Length of pipeline is just the delay between the input and the output.

Cycles for completion is the amount of time it needs per operation.

This is not the same, one is "delay" the other is "speed". So it is perfectly possible to have pipeline and multiple cycles per instruction at any ratio.

Suppose you have a 5 stage pipeline and need 3 cycles per instruction. This means that the next two cycles after you apply an input the unit is not ready to accept new input. In addition to that, there is an delay of 5 cycles because of the pipeline. Hence it takes 8 cycles from applying the input until the result is available. But regarding throughput only 3 cycles per operation are needed. I.e. although the first result is not fully completed, in the 3rd cycle new input can be accepted and the computation is started (and the results is obtained 8 cycles later).

With a pipeline you are doing things in parallel (at the cost of delay), which you otherwise had to to serially (more cycles per operation).

  • \$\begingroup\$ I understand most of your points. But I cannot understand your comment: "need 3 cycles per instruction" - do you mean average IPC ? And also the comment: "3 cycles per operation" - you mean execution of actual operation in a given stage requires 3 cycles ? \$\endgroup\$ – nurabha Sep 26 '13 at 18:00
  • \$\begingroup\$ I mean by 3 cycles/instruction an IPC of 1/3. Or in the time corresponding to 3000 cycles 1000 instructions can be completed. So I think the aswer to your question is yes. \$\endgroup\$ – Andreas H. Sep 26 '13 at 18:05

Having an instruction which can proceed through all the pipeline stages (Fetch -> Decode -> ...) in one or two clock cycles seems impossible to me. The "execution time" as you cited it is, probably, some kind of slang.

The best guess I can make without being able to see the whole context of the statement which puzzles you, is that these numbers represent the "stalling" of the pipeline when the instruction of some kind is executed. The other way to say it is that this number represents the theoretical throughput of the pipeline if just the instructions of this kind would be executed.

For example:

  • If the only instructions which is supplied to the pipeline could be Move Between Registers, the throughput of the pipeline would be equal to 1 - on each clock cycle one instruction gets completed.
  • If the only instruction which is supplied to the pipeline could be Load From Memory, the throughput of the pipeline would be equal to \$\frac{1}{100}\$ (assuming this instruction stalls the pipeline for 100 clock cycles).

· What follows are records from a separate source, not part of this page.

/-- `MX_VARRD` (R79). -/
def execMxVarrd (g : Gid) (f : MxF) (s : State) : Host.Outcome State Fault Refusal :=
  ok (issueAlone s g.val (bundleOf 0 0 0 (mxWord 0x0C f) 0))

/-- `IMCLR` (R170). -/
def execImclr (g : Gid) (f : MxF) (s : State) : Host.Outcome State Fault Refusal :=
  ok (issueAlone s g.val (bundleOf 0 0 0 (mxWord 0x10 f) 0))

/-- `IMINS` (R171). -/
def execImins (g : Gid) (f : MxF) (s : State) : Host.Outcome State Fault Refusal :=
  ok (issueAlone s g.val (bundleOf 0 0 0 (mxWord 0x11 f) 0))

/-- `IMLKP` (R172). -/
def execImlkp (g : Gid) (f : MxF) (s : State) : Host.Outcome State Fault Refusal :=
  ok (issueAlone s g.val (bundleOf 0 0 0 (mxWord 0x12 f) 0))

/-- `IMIDX` (R172). -/
def execImidx (g : Gid) (f : MxF) (s : State) : Host.Outcome State Fault Refusal :=
  ok (issueAlone s g.val (bundleOf 0 0 0 (mxWord 0x13 f) 0))

/-- `HCLR` (R174). -/
def execHclr (g : Gid) (f : MxF) (s : State) : Host.Outcome State Fault Refusal :=
  ok (issueAlone s g.val (bundleOf 0 0 0 (mxWord 0x14 f) 0))

/-- `HINS` (R174). -/
def execHins (g : Gid) (f : MxF) (s : State) : Host.Outcome State Fault Refusal :=
  ok (issueAlone s g.val (bundleOf 0 0 0 (mxWord 0x15 f) 0))

/-- `HLKP` (R174). -/
def execHlkp (g : Gid) (f : MxF) (s : State) : Host.Outcome State Fault Refusal :=
  ok (issueAlone s g.val (bundleOf 0 0 0 (mxWord 0x16 f) 0))

/-- `IMSTAT` (R170). -/
def execImstat (g : Gid) (f : MxF) (s : State) : Host.Outcome State Fault Refusal :=
  ok (issueAlone s g.val (bundleOf 0 0 0 (mxWord 0x17 f) 0))

/-- `OPERATION_LAND` (R64, R81): what is due at the SC now lands; a core that issued HALT then enters HALTED when nothing is left (R96). Nothing
lands under a hold (R97). -/
def execOperationLand (g : Gid) (s : State) : Host.Outcome State Fault Refusal :=
  if held s (g.val / 64) then ok s
  else
    let now := scOf s (g.val / 64)
    ok (settleHalt (landFlights (landPast (bankCatchUp s (g.val / 64) now) g.val now) g.val now) g.val now)

/-- `TU_METADATA_READ` (R161). -/
def execTuMetadataRead (g : Gid) (s : State) : Host.Outcome State Fault Refusal :=
  if held s (g.val / 64) then ok s else ok (metaCheck s g.val (scOf s (g.val / 64)))

/-- `TU_LAND` (R150 to R152, R96). -/
def execTuLand (g : Gid) (s : State) : Host.Outcome State Fault Refusal :=
  if held s (g.val / 64) then ok s
  else
    let now := scOf s (g.val / 64)
    ok (settleHalt (landCompute (landPast (bankCatchUp s (g.val / 64) now) g.val now) g.val now) g.val now)

/-! Arming and starting. -/

/-- A write of CORE_CTRL (R103, R105). -/
def writeCoreCtrl (s : State) (req : Requester) (g : Nat) (v : W64) : State :=
  let a := CORE_CTRL g
  let st := coreState s g
  let entry := fget Fd.CORE_CTRL_ENTRY v
  let arm := fget Fd.CORE_CTRL_ARM v
  let clear := fget Fd.CORE_CTRL_CLEAR v
  if st = 1 then
    let s := wf s a Fd.CORE_CTRL_ENTRY entry
    let s := if clear = 1 then csrError s req true a else s
    if arm = 0 then s
    else if scOf s (g / 64) < (rd s (CORE_START_SC g)).toNat then setCoreState (wf s a Fd.CORE_CTRL_ARM 1) g 2
    else csrError s req true a
  else
    let s := if entry ≠ rf s a Fd.CORE_CTRL_ENTRY ∨ arm = 1 ∨ (clear = 1 ∧ st ≠ 5 ∧ st ≠ 6) then csrError s req true a else s
    if clear = 1 ∧ (st = 5 ∨ st = 6) then setCoreState s g 1 else s

/-- `CORE_ARM` (R103, R105). -/
def execCoreArm (req : Requester) (g : Gid) (v : W64) (s : State) : Host.Outcome State Fault Refusal :=
  ok (guardCsr s req (CORE_CTRL g.val) true (fun s => writeCoreCtrl s req g.val v))

/-- `CORE_CLEAR` (R103, R105). -/
def execCoreClear (req : Requester) (g : Gid) (v : W64) (s : State) : Host.Outcome State Fault Refusal :=
  ok (guardCsr s req (CORE_CTRL g.val) true (fun s => writeCoreCtrl s req g.val v))

/-- An image that is STARTING is RUNNING from the start of its first core (R477). DEDUCED (log entry 16). -/
def showRunning (s : State) (p : Nat) : State :=
  let a := BOOT_LOAD_STATUSp p
  if rf s a Fd.BOOT_LOAD_STATUSp_STATE = 3 then wf s a Fd.BOOT_LOAD_STATUSp_STATE 4 else s

/-- An armed core enters RUN at its start SC (R103). -/
def startCore (s : State) (g : Nat) : State :=
  let s := showRunning s (partOfSite s (g / 64))
  let s := setLoops s g []
  let s := wf s (CORE_STATUS g) Fd.CORE_STATUS_PC (rf s (CORE_CTRL g) Fd.CORE_CTRL_ENTRY)
  let s := wf s (CORE_CTRL g) Fd.CORE_CTRL_ARM 0
  let s := modCore s g (fun x => { x with vsel := Option.none, haltAt := Option.none })
  setCoreState s g 3

/-- A core that goes into RUN at the SC now fetches and issues. Where its site has raised a FAULT hold at this SC already, the core stays as it was,
but a bundle of its own that faults at the SC is recorded (R101). -/
def enterRun (s u : State) (g : Nat) : State :=
  if held s (g / 64) then (if faultWindow u g && coreState (fetchIssue u g) g == 6 then fetchIssue u g else s) else fetchIssue u g

/-- `CORE_START` (R103): at SC = CORE_START_SC the core starts and issues its first bundle. -/
def execCoreStart (g : Gid) (s : State) : Host.Outcome State Fault Refusal :=
  if coreState s g.val = 2 ∧ scOf s (g.val / 64) = (rd s (CORE_START_SC g.val)).toNat then ok (enterRun s (startCore s g.val) g.val) else ok s

/-! Sleep and wake. -/

/-- Request the wake of a site's compute die from the wake governor (R446). A wake under way is joined (R294). -/
def requestWake (s : State) (k : Nat) : State :=
  if (site s k).wake = 1 then
    modPnl (modSite s k (fun x => { x with wake := 2 })) (fun p => { p with wakeQ := p.wakeQ ++ [k + 256 * p.wall] })
  else s

/-- Cores of a site have left SLEEP without a resume: the registers show the level (R93), and a site in S2 or S3 wakes (R446). -/
def leaveSleep (s : State) (k : Nat) : State :=
  let s := showSleep s k
  if 2 ≤ (site s k).sleep ∧ (enabledCores s k).any (fun g => coreState s g != 4) then requestWake s k else s

/-- `SLEEP_THAW_START` (R91, R294): 64 SCs before its resume SC a sleeping core's thaw starts. The first of a site with every core stopped
is a site wake (R446). -/
def execSleepThawStart (g : Gid) (s : State) : Host.Outcome State Fault Refusal :=
  let x := core s g.val
  if coreState s g.val = 4 ∧ x.resume ≤ scOf s (g.val / 64) + 64 ∧ !x.awake then
    ok (requestWake (modCore s g.val (fun x => { x with thawing := true })) (g.val / 64))
  else ok s

/-- `SITE_WAKE_START` (R93, R446): a site in S2 or S3 starts its wake at the earliest resume SC minus the wake time of its level. -/
def execSiteWakeStart (k : Site) (s : State) : Host.Outcome State Fault Refusal :=
  let x := site s k.val
  let first := match ((enabledCores s k.val).filter (fun g => coreState s g == 4)).map (fun g => (core s g).resume) with
    | [] => 0
    | r :: rs => minimum r rs
  if 2 ≤ x.sleep ∧ first ≤ scOf s k.val + wakeCycles s x.sleep then ok (requestWake s k.val) else ok s

/-- Whether a core in SLEEP can issue: its own clock runs and its site's compute die is awake (R94, R295). -/
def coreReady (s : State) (g : Nat) : Bool := (core s g).awake && (site s (g / 64)).wake == 0

/-- Clear a WAKE cause when every core whose resume SC has come is ready (R94, R276). -/
def wakeSettled (s : State) (k : Nat) : State :=
  let sc := scOf s k
  if (dom s k).causes.contains hWake &&
      (enabledCores s k).all (fun g => coreState s g != 4 || Nat.blt sc (core s g).resume || coreReady s g)
  then clearCause s k hWake else s

/-- `SLEEP_RESUME` (R91, R94): the core issues its next bundle, or its site raises a WAKE hold when it is not ready. -/
def execSleepResume (g : Gid) (s : State) : Host.Outcome State Fault Refusal :=
  let k := g.val / 64
  if coreState s g.val = 4 ∧ (core s g.val).resume = scOf s k then
    if coreReady s g.val then
      let u := modCore (setCoreState s g.val 3) g.val (fun x => { x with vsel := Option.none })
      ok (enterRun s (showSleep u k) g.val)
    else if held s k then ok s
    else ok (raiseHold s k hWake 0)
  else ok s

In modern multi-pipeline CPUs there is no much use to the raw "instruction execution time" alone. The employment of multi-level caching, out-of-order execution, predictive branching and many more, complicates the analysis and mitigate the penalty of stalling a single pipeline. Sometimes this penalty can be reduced to zero.

Yes, the source of this stalling of the pipeline is the fact that some instructions can have "multi-cycle" stages. However, the use of "multi-cycle" in this context is not always the same as the use of "multi-cycle" in context of STA tools. The pipeline multi-cycle stage can be a combinatorial stage which takes few clock cycles (in which case it should also be defined as multi-cycle for STA tools), or it can be a sequential stage which requires more than a single clock cycle to complete (in which case it still needs to meet timing as a single cycle stage).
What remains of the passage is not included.